Яга повела плечиком, дескать, идите, боевые товарищи, поскольку тут от вас всё равно никакого толку нет.

Выходя, краем глаза я успел заметить, как наша специалист по криминалистике старательно поправляет седую прядку, выбившуюся из-под платочка. Бабка явно прихорашивалась. Бигуди ей подарить, что ли?

…К речке шли лениво, медленным прогулочным шагом, совершая моцион и отмахиваясь сорванной полевой ромашкой от настырно-приставучей пчелы. Солнце грело удивительно по-домашнему – мягко, тепло, но без жары. Небо казалось хрустально-голубым, с полупрозрачными облаками оттенка ленинградского фарфора.
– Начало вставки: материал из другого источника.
-- ==== Sys2Proof/Laws/State.lean ====
section
/-! SUPPORT. What each update of the state leaves and changes, field by field. -/
namespace Sys2Proof.Machine

variable (s : State)

/-! ### setCore -/

@[simp] theorem State.setCore_now (c : Nat) (x : Core) : (s.setCore c x).now = s.now := rfl
@[simp] theorem State.setCore_plan (c : Nat) (x : Core) : (s.setCore c x).plan = s.plan := rfl
@[simp] theorem State.setCore_iss (c : Nat) (x : Core) : (s.setCore c x).iss = s.iss := rfl
@[simp] theorem State.setCore_units (c : Nat) (x : Core) : (s.setCore c x).units = s.units := rfl
@[simp] theorem State.setCore_launches (c : Nat) (x : Core) : (s.setCore c x).launches = s.launches := rfl
@[simp] theorem State.setCore_jobs (c : Nat) (x : Core) : (s.setCore c x).jobs = s.jobs := rfl
@[simp] theorem State.setCore_gangs (c : Nat) (x : Core) : (s.setCore c x).gangs = s.gangs := rfl
@[simp] theorem State.setCore_ended (c : Nat) (x : Core) : (s.setCore c x).ended = s.ended := rfl
@[simp] theorem State.setCore_loads (c : Nat) (x : Core) : (s.setCore c x).loads = s.loads := rfl
@[simp] theorem State.setCore_nextKey (c : Nat) (x : Core) : (s.setCore c x).nextKey = s.nextKey := rfl
@[simp] theorem State.setCore_mem (c : Nat) (x : Core) : (s.setCore c x).mem = s.mem := rfl
@[simp] theorem State.setCore_keyTag (c : Nat) (x : Core) : (s.setCore c x).keyTag = s.keyTag := rfl
@[simp] theorem State.setCore_bad (c : Nat) (x : Core) : (s.setCore c x).bad = s.bad := rfl
@[simp] theorem State.setCore_l2 (c : Nat) (x : Core) : (s.setCore c x).l2 = s.l2 := rfl
@[simp] theorem State.setCore_hostBits (c : Nat) (x : Core) : (s.setCore c x).hostBits = s.hostBits := rfl
@[simp] theorem State.setCore_hostDir (c : Nat) (x : Core) : (s.setCore c x).hostDir = s.hostDir := rfl
@[simp] theorem State.setCore_ctlb (c : Nat) (x : Core) : (s.setCore c x).ctlb = s.ctlb := rfl
@[simp] theorem State.setCore_dtlb (c : Nat) (x : Core) : (s.setCore c x).dtlb = s.dtlb := rfl
@[simp] theorem State.setCore_nonLeaf (c : Nat) (x : Core) : (s.setCore c x).nonLeaf = s.nonLeaf := rfl
@[simp] theorem State.setCore_walks (c : Nat) (x : Core) : (s.setCore c x).walks = s.walks := rfl
@[simp] theorem State.setCore_pageReqs (c : Nat) (x : Core) : (s.setCore c x).pageReqs = s.pageReqs := rfl
@[simp] theorem State.setCore_asids (c : Nat) (x : Core) : (s.setCore c x).asids = s.asids := rfl
@[simp] theorem State.setCore_failures (c : Nat) (x : Core) : (s.setCore c x).failures = s.failures := rfl
@[simp] theorem State.setCore_answers (c : Nat) (x : Core) : (s.setCore c x).answers = s.answers := rfl
@[simp] theorem State.setCore_walked (c : Nat) (x : Core) : (s.setCore c x).walked = s.walked := rfl
@[simp] theorem State.setCore_invals (c : Nat) (x : Core) : (s.setCore c x).invals = s.invals := rfl
@[simp] theorem State.setCore_keys (c : Nat) (x : Core) : (s.setCore c x).keys = s.keys := rfl
@[simp] theorem State.setCore_streams (c : Nat) (x : Core) : (s.setCore c x).streams = s.streams := rfl
@[simp] theorem State.setCore_drives (c : Nat) (x : Core) : (s.setCore c x).drives = s.drives := rfl
@[simp] theorem State.setCore_halyard (c : Nat) (x : Core) : (s.setCore c x).halyard = s.halyard := rfl
@[simp] theorem State.setCore_collHeld (c : Nat) (x : Core) : (s.setCore c x).collHeld = s.collHeld := rfl
@[simp] theorem State.setCore_collDones (c : Nat) (x : Core) : (s.setCore c x).collDones = s.collDones := rfl
@[simp] theorem State.setCore_tells (c : Nat) (x : Core) : (s.setCore c x).tells = s.tells := rfl
@[simp] theorem State.setCore_samples (c : Nat) (x : Core) : (s.setCore c x).samples = s.samples := rfl
@[simp] theorem State.setCore_ports (c : Nat) (x : Core) : (s.setCore c x).ports = s.ports := rfl
@[simp] theorem State.setCore_regs (c : Nat) (x : Core) : (s.setCore c x).regs = s.regs := rfl
@[simp] theorem State.setCore_errors (c : Nat) (x : Core) : (s.setCore c x).errors = s.errors := rfl
@[simp] theorem State.setCore_retired (c : Nat) (x : Core) : (s.setCore c x).retired = s.retired := rfl
@[simp] theorem State.setCore_halted (c : Nat) (x : Core) : (s.setCore c x).halted = s.halted := rfl
@[simp] theorem State.setCore_agenda (c : Nat) (x : Core) : (s.setCore c x).agenda = s.agenda := rfl
@[simp] theorem State.setCore_inputs (c : Nat) (x : Core) : (s.setCore c x).inputs = s.inputs := rfl
@[simp] theorem State.setCore_outs (c : Nat) (x : Core) : (s.setCore c x).outs = s.outs := rfl
@[simp] theorem State.setCore_free (c : Nat) (x : Core) : (s.setCore c x).free = s.free := rfl
@[simp] theorem State.setCore_cores (c : Nat) (x : Core) : (s.setCore c x).cores = put s.cores c x := rfl
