-- ==== Sys2Proof/Laws/PerInstr.lean ====
section
/-! SUPPORT. The round trip of one syllable, instruction by instruction: what the encoder writes for a well-formed instruction is
decoded to that instruction (R128 to R132). An event of the device has no syllable. -/
namespace Sys2Proof.Laws.RoundTrip
open Sys2Proof
set_option linter.unusedSimpArgs false
set_option Elab.async false

/-- Encoded in a slot, the instruction is decoded there. -/
def Statement (i : Instr) : Prop := i.wf = true → ∀ s n, encodeIn s i = some n → decodeSyllable s n = .op i

theorem of_S {i : Instr} {w : BitVec 32} (h : encodeS i = some w) (hv : encodeVf i = none) (hx : encodeXf i = none)
    (hm : encodeM i = none) (hq : encodeQ i = none) (hp : i.wf = true → parseS w = .op i) : Statement i := by
  intro hw s n hn
  cases s <;> simp [encodeIn, h, encodeV, hv, encodeX, hx, hm, hq] at hn <;>
    (subst hn; simp [decodeSyllable, decodeS, hp hw, confirm, hw, h])
theorem of_V {i : Instr} {f : VxFields} (h : encodeVf i = some f) (hs : encodeS i = none) (hx : encodeXf i = none)
    (hm : encodeM i = none) (hq : encodeQ i = none) (hp : i.wf = true → parseV f = .op i) : Statement i := by
  intro hw s n hn
  cases s <;> simp [encodeIn, hs, encodeV, h, encodeX, hx, hm, hq] at hn
  subst hn; simp [decodeSyllable, decodeV, vxFields_word, hp hw, confirm, hw, encodeV, h]
theorem of_X {i : Instr} {f : VxFields} (h : encodeXf i = some f) (hs : encodeS i = none) (hv : encodeVf i = none)
    (hm : encodeM i = none) (hq : encodeQ i = none) (hp : i.wf = true → parseX f = .op i) : Statement i := by
  intro hw s n hn
  cases s <;> simp [encodeIn, hs, encodeV, hv, encodeX, h, hm, hq] at hn
  subst hn; simp [decodeSyllable, decodeX, vxFields_word, hp hw, confirm, hw, encodeX, h]
theorem of_M {i : Instr} {w : BitVec 64} (h : encodeM i = some w) (hs : encodeS i = none) (hv : encodeVf i = none)
    (hx : encodeXf i = none) (hq : encodeQ i = none) (hp : i.wf = true → parseM w = .op i) : Statement i := by
  intro hw s n hn
  cases s <;> simp [encodeIn, hs, encodeV, hv, encodeX, hx, h, hq] at hn
  subst hn; simp [decodeSyllable, decodeM, hp hw, confirm, hw, h]
theorem of_Q {i : Instr} {w : BitVec 64} (h : encodeQ i = some w) (hs : encodeS i = none) (hv : encodeVf i = none)
    (hx : encodeXf i = none) (hm : encodeM i = none) (hp : i.wf = true → parseQ w = .op i) : Statement i := by
  intro hw s n hn
  cases s <;> simp [encodeIn, hs, encodeV, hv, encodeX, hx, h, hm] at hn
  subst hn; simp [decodeSyllable, decodeQ, hp hw, confirm, hw, h]
theorem of_event {i : Instr} (hs : encodeS i = none) (hv : encodeVf i = none) (hx : encodeXf i = none) (hm : encodeM i = none)
    (hq : encodeQ i = none) : Statement i := by
  intro _ s n hn
  cases s <;> simp [encodeIn, hs, encodeV, hv, encodeX, hx, hm, hq] at hn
Трава, традиционно зелёная, всех мыслимых и немыслимых оттенков, изукрашенная такими обалденными дикорастущими цветами, что, будь я художник – непременно ударился в пропаганду сельского пейзажа! О чём-либо более серьёзном говорить и даже думать не хотелось, но надо, Яга просила…

– Ну и как удои?

– Благодарствуем, ровно.

– А в целом, на селе?

– До литру молочного продукта в день на душу населения, – прикинув, подсчитал наш увалень. Как видите, начал я совершенно невпопад, пришлось изворачиваться на ходу:

– Кстати, мама твоя – приятная женщина. Даже в гости звала на пироги с бузиной. Ты пробовал?

– Я-то да… А тока вот вам не посоветую, пронесёт с непривычки. А может, и нет… Тут уж кому что Господь положит.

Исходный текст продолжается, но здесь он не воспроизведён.